▸ **Problem details**: Print all the entries verbatim.

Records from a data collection
-------

/-- DMA_CH_STATUS.TAGS, bits [31:21], RO, reset 0 (chapter 11). -/
def DMA_CH_STATUS.TAGS : RegField := ⟨0x301020, 21, 11, .ro, 0⟩
/-- DMA_CH_STATUS.ERR, bits [19:19], W1C, reset 0 (chapter 11). -/
def DMA_CH_STATUS.ERR : RegField := ⟨0x301020, 19, 1, .w1c, 0⟩
/-- DMA_CH_STATUS.DONE, bits [18:18], W1C, reset 0 (chapter 11). -/
def DMA_CH_STATUS.DONE : RegField := ⟨0x301020, 18, 1, .w1c, 0⟩
/-- DMA_CH_STATUS.STATE, bits [17:16], RO, reset 0 (chapter 11). -/
def DMA_CH_STATUS.STATE : RegField := ⟨0x301020, 16, 2, .ro, 0⟩
/-- DMA_CH_STATUS.CODE, bits [15:0], RO, reset 0 (chapter 11). -/
def DMA_CH_STATUS.CODE : RegField := ⟨0x301020, 0, 16, .ro, 0⟩
/-- The register DMA_CH_STATUS (chapter 11). -/
def DMA_CH_STATUS : RegDef :=
  ⟨"DMA_CH_STATUS", [⟨0x27C1020, [(4, 0x800000), (64, 0x100)], 0⟩, ⟨0x301020, [(64, 0x100)], 256⟩], false,
    [DMA_CH_STATUS.TAGS, DMA_CH_STATUS.ERR, DMA_CH_STATUS.DONE, DMA_CH_STATUS.STATE, DMA_CH_STATUS.CODE], none⟩

/-- DMA_CH_OWNER.OWNED, bits [9:9], RW, reset 0 (chapter 11). -/
def DMA_CH_OWNER.OWNED : RegField := ⟨0x301024, 9, 1, .rw, 0⟩
/-- DMA_CH_OWNER.JOBCLASS, bits [8:8], RW, reset 0 (chapter 11). -/
def DMA_CH_OWNER.JOBCLASS : RegField := ⟨0x301024, 8, 1, .rw, 0⟩
/-- DMA_CH_OWNER.PARTITION, bits [7:0], RW, reset 0 (chapter 11). -/
def DMA_CH_OWNER.PARTITION : RegField := ⟨0x301024, 0, 8, .rw, 0⟩
/-- The register DMA_CH_OWNER (chapter 11). -/
def DMA_CH_OWNER : RegDef :=
  ⟨"DMA_CH_OWNER", [⟨0x27C1024, [(4, 0x800000), (64, 0x100)], 0⟩, ⟨0x301024, [(64, 0x100)], 256⟩], false,
    [DMA_CH_OWNER.OWNED, DMA_CH_OWNER.JOBCLASS, DMA_CH_OWNER.PARTITION], none⟩

/-- DMA_CH_FAIL.OFFSET, bits [63:22], RO, reset 0 (chapter 11). -/
def DMA_CH_FAIL.OFFSET : RegField := ⟨0x301028, 22, 42, .ro, 0⟩
/-- DMA_CH_FAIL.SEQ, bits [21:0], RO, reset 0 (chapter 11). -/
def DMA_CH_FAIL.SEQ : RegField := ⟨0x301028, 0, 22, .ro, 0⟩
/-- The register DMA_CH_FAIL (chapter 11). -/
def DMA_CH_FAIL : RegDef :=
  ⟨"DMA_CH_FAIL", [⟨0x27C1028, [(4, 0x800000), (64, 0x100)], 0⟩, ⟨0x301028, [(64, 0x100)], 256⟩], true,
    [DMA_CH_FAIL.OFFSET, DMA_CH_FAIL.SEQ], none⟩

/-- DMA_CH_BYTES.COUNT, bits [63:0], COUNT, reset 0 (chapter 11). -/
def DMA_CH_BYTES.COUNT : RegField := ⟨0x301030, 0, 64, .count, 0⟩
/-- The register DMA_CH_BYTES (chapter 11). -/
def DMA_CH_BYTES : RegDef :=
  ⟨"DMA_CH_BYTES", [⟨0x27C1030, [(4, 0x800000), (64, 0x100)], 0⟩, ⟨0x301030, [(64, 0x100)], 256⟩], true,
    [DMA_CH_BYTES.COUNT], none⟩

/-- SPR_COORD.LOCK, bits [31:31], RWL, reset 0 (chapter 13). -/
def SPR_COORD.LOCK : RegField := ⟨0x400000, 31, 1, .rwl, 0⟩
/-- SPR_COORD.COORD, bits [15:0], RWL, reset 0 (chapter 13). -/
def SPR_COORD.COORD : RegField := ⟨0x400000, 0, 16, .rwl, 0⟩
/-- The register SPR_COORD (chapter 13). -/
def SPR_COORD : RegDef :=
  ⟨"SPR_COORD", [⟨0x400000, [], 0⟩], false,
    [SPR_COORD.LOCK, SPR_COORD.COORD], none⟩

/-- SPR_DIM.W_SIZE, bits [15:10], RWL, reset 0 (chapter 13). -/
def SPR_DIM.W_SIZE : RegField := ⟨0x400004, 10, 6, .rwl, 0⟩
/-- SPR_DIM.Z_SIZE, bits [9:5], RWL, reset 0 (chapter 13). -/
def SPR_DIM.Z_SIZE : RegField := ⟨0x400004, 5, 5, .rwl, 0⟩
/-- SPR_DIM.Y_SIZE, bits [4:2], RWL, reset 0 (chapter 13). -/
def SPR_DIM.Y_SIZE : RegField := ⟨0x400004, 2, 3, .rwl, 0⟩
/-- SPR_DIM.X_SIZE, bits [1:0], RWL, reset 0 (chapter 13). -/
def SPR_DIM.X_SIZE : RegField := ⟨0x400004, 0, 2, .rwl, 0⟩
/-- The register SPR_DIM (chapter 13). -/
def SPR_DIM : RegDef :=
  ⟨"SPR_DIM", [⟨0x400004, [], 0⟩], false,
    [SPR_DIM.W_SIZE, SPR_DIM.Z_SIZE, SPR_DIM.Y_SIZE, SPR_DIM.X_SIZE], none⟩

-------

▸ **The completed task**:
/-- DMA_CH_STATUS.TAGS, bits [31:21], RO, reset 0 (chapter 11). -/
def DMA_CH_STATUS.TAGS : RegField := ⟨0x301020, 21, 11, .ro, 0⟩
/-- DMA_CH_STATUS.ERR, bits [19:19], W1C, reset 0 (chapter 11). -/
def DMA_CH_STATUS.ERR : RegField := ⟨0x301020, 19, 1, .w1c, 0⟩
/-- DMA_CH_STATUS.DONE, bits [18:18], W1C, reset 0 (chapter 11). -/
def DMA_CH_STATUS.DONE : RegField := ⟨0x301020, 18, 1, .w1c, 0⟩
/-- DMA_CH_STATUS.STATE, bits [17:16], RO, reset 0 (chapter 11). -/
def DMA_CH_STATUS.STATE : RegField := ⟨0x301020, 16, 2, .ro, 0⟩
/-- DMA_CH_STATUS.CODE, bits [15:0], RO, reset 0 (chapter 11). -/
def DMA_CH_STATUS.CODE : RegField := ⟨0x301020, 0, 16, .ro, 0⟩
/-- The register DMA_CH_STATUS (chapter 11). -/
def DMA_CH_STATUS : RegDef :=
  ⟨"DMA_CH_STATUS", [⟨0x27C1020, [(4, 0x800000), (64, 0x100)], 0⟩, ⟨0x301020, [(64, 0x100)], 256⟩], false,
    [DMA_CH_STATUS.TAGS, DMA_CH_STATUS.ERR, DMA_CH_STATUS.DONE, DMA_CH_STATUS.STATE, DMA_CH_STATUS.CODE], none⟩

/-- DMA_CH_OWNER.OWNED, bits [9:9], RW, reset 0 (chapter 11). -/
def DMA_CH_OWNER.OWNED : RegField := ⟨0x301024, 9, 1, .rw, 0⟩
/-- DMA_CH_OWNER.JOBCLASS, bits [8:8], RW, reset 0 (chapter 11). -/
def DMA_CH_OWNER.JOBCLASS : RegField := ⟨0x301024, 8, 1, .rw, 0⟩
/-- DMA_CH_OWNER.PARTITION, bits [7:0], RW, reset 0 (chapter 11). -/
def DMA_CH_OWNER.PARTITION : RegField := ⟨0x301024, 0, 8, .rw, 0⟩
/-- The register DMA_CH_OWNER (chapter 11). -/
def DMA_CH_OWNER : RegDef :=
  ⟨"DMA_CH_OWNER", [⟨0x27C1024, [(4, 0x800000), (64, 0x100)], 0⟩, ⟨0x301024, [(64, 0x100)], 256⟩], false,
    [DMA_CH_OWNER.OWNED, DMA_CH_OWNER.JOBCLASS, DMA_CH_OWNER.PARTITION], none⟩

/-- DMA_CH_FAIL.OFFSET, bits [63:22], RO, reset 0 (chapter 11). -/
def DMA_CH_FAIL.OFFSET : RegField := ⟨0x301028, 22, 42, .ro, 0⟩
/-- DMA_CH_FAIL.SEQ, bits [21:0], RO, reset 0 (chapter 11). -/
def DMA_CH_FAIL.SEQ : RegField := ⟨0x301028, 0, 22, .ro, 0⟩
/-- The register DMA_CH_FAIL (chapter 11). -/
def DMA_CH_FAIL : RegDef :=
  ⟨"DMA_CH_FAIL", [⟨0x27C1028, [(4, 0x800000), (64, 0x100)], 0⟩, ⟨0x301028, [(64, 0x100)], 256⟩], true,
    [DMA_CH_FAIL.OFFSET, DMA_CH_FAIL.SEQ], none⟩

/-- DMA_CH_BYTES.COUNT, bits [63:0], COUNT, reset 0 (chapter 11). -/
def DMA_CH_BYTES.COUNT : RegField := ⟨0x301030, 0, 64, .count, 0⟩
/-- The register DMA_CH_BYTES (chapter 11). -/
def DMA_CH_BYTES : RegDef :=
  ⟨"DMA_CH_BYTES", [⟨0x27C1030, [(4, 0x800000), (64, 0x100)], 0⟩, ⟨0x301030, [(64, 0x100)], 256⟩], true,
    [DMA_CH_BYTES.COUNT], none⟩

/-- SPR_COORD.LOCK, bits [31:31], RWL, reset 0 (chapter 13). -/
def SPR_COORD.LOCK : RegField := ⟨0x400000, 31, 1, .rwl, 0⟩
/-- SPR_COORD.COORD, bits [15:0], RWL, reset 0 (chapter 13). -/
def SPR_COORD.COORD : RegField := ⟨0x400000, 0, 16, .rwl, 0⟩
/-- The register SPR_COORD (chapter 13). -/
def SPR_COORD : RegDef :=
  ⟨"SPR_COORD", [⟨0x400000, [], 0⟩], false,
    [SPR_COORD.LOCK, SPR_COORD.COORD], none⟩

/-- SPR_DIM.W_SIZE, bits [15:10], RWL, reset 0 (chapter 13). -/
def SPR_DIM.W_SIZE : RegField := ⟨0x400004, 10, 6, .rwl, 0⟩
/-- SPR_DIM.Z_SIZE, bits [9:5], RWL, reset 0 (chapter 13). -/
def SPR_DIM.Z_SIZE : RegField := ⟨0x400004, 5, 5, .rwl, 0⟩
/-- SPR_DIM.Y_SIZE, bits [4:2], RWL, reset 0 (chapter 13). -/
def SPR_DIM.Y_SIZE : RegField := ⟨0x400004, 2, 3, .rwl, 0⟩
/-- SPR_DIM.X_SIZE, bits [1:0], RWL, reset 0 (chapter 13). -/
def SPR_DIM.X_SIZE : RegField := ⟨0x400004, 0, 2, .rwl, 0⟩
/-- The register SPR_DIM (chapter 13). -/
def SPR_DIM : RegDef :=
  ⟨"SPR_DIM", [⟨0x400004, [], 0⟩], false,
    [SPR_DIM.W_SIZE, SPR_DIM.Z_SIZE, SPR_DIM.Y_SIZE, SPR_DIM.X_SIZE], none⟩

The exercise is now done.